▸ **Activity**: How many lines of these entries hold the string "kill"? Answer with the number alone.

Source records
-- Opening Marker --

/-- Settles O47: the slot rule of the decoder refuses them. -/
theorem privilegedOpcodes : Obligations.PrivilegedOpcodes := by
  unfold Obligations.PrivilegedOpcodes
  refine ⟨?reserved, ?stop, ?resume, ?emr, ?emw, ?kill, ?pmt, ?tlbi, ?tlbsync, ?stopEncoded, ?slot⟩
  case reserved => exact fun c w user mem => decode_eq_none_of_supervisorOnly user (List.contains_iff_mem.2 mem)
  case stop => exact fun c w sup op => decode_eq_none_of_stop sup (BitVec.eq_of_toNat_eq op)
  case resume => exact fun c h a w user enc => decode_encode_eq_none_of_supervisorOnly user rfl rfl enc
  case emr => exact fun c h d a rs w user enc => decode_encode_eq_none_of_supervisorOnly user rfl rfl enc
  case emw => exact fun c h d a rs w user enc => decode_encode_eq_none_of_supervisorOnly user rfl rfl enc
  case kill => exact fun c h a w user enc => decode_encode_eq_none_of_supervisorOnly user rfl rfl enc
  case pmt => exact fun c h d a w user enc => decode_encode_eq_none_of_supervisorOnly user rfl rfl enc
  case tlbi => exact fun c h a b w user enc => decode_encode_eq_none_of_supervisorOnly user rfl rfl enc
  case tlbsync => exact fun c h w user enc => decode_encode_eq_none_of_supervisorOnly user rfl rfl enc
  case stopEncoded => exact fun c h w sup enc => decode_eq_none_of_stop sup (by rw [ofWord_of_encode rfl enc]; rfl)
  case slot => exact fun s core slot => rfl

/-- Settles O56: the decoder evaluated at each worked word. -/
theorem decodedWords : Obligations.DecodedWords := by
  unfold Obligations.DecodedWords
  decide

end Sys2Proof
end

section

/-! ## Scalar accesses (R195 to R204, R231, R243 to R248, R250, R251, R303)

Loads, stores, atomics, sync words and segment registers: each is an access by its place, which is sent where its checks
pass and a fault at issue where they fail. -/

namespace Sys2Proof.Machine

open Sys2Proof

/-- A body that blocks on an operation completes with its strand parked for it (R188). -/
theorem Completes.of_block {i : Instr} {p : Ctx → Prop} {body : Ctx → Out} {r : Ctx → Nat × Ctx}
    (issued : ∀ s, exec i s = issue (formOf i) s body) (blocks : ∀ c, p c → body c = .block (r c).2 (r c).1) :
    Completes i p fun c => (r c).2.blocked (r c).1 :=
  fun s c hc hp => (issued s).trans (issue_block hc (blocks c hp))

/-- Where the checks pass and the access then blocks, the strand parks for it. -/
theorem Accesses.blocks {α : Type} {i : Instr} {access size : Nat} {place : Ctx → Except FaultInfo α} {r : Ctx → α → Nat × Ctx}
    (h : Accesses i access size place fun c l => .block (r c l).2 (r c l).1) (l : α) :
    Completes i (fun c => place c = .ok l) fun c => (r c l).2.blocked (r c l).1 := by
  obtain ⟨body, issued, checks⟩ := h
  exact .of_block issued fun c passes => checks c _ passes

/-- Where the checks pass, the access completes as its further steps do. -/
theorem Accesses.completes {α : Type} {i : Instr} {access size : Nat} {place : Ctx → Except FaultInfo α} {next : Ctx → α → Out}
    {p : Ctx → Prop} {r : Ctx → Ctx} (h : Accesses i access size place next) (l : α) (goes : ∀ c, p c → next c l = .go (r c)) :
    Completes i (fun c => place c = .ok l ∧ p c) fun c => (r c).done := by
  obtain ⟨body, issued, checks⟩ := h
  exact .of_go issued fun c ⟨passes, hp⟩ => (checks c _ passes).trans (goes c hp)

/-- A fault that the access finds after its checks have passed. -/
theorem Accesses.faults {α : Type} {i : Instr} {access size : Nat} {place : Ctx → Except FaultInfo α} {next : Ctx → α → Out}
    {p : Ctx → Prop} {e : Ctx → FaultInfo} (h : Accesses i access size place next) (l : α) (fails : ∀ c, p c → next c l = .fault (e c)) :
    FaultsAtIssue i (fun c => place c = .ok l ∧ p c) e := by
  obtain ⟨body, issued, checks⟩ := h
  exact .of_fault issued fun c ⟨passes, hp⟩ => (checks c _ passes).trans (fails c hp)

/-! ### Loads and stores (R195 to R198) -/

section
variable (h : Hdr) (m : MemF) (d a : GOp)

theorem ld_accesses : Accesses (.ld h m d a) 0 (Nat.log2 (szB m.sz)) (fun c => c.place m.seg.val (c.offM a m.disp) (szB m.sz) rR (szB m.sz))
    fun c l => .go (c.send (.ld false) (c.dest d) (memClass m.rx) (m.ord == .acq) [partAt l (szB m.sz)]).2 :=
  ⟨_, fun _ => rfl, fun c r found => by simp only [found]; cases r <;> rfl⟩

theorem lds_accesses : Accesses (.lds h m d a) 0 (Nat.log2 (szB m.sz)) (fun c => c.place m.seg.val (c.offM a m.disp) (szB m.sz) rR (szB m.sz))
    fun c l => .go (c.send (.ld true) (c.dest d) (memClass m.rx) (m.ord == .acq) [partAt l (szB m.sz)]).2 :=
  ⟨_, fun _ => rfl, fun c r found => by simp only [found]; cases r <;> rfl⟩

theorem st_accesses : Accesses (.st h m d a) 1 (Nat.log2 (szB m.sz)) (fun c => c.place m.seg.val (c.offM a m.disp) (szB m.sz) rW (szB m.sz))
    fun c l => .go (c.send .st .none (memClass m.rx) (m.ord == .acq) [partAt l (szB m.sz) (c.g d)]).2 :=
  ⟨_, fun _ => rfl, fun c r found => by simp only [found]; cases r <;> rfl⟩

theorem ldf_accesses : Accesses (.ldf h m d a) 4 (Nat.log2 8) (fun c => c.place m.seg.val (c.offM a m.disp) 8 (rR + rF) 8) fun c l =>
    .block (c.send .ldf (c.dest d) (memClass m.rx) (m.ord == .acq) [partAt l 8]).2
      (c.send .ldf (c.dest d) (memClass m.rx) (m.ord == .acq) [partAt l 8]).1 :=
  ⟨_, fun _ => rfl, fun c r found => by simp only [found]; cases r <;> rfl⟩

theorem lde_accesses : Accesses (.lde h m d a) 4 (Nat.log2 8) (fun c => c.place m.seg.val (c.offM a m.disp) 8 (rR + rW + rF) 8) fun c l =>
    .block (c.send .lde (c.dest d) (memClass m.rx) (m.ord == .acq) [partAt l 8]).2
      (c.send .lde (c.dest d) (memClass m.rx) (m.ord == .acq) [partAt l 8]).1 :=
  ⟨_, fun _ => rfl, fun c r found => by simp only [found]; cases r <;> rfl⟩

-- Closing Marker --

▸ **Task response**: 2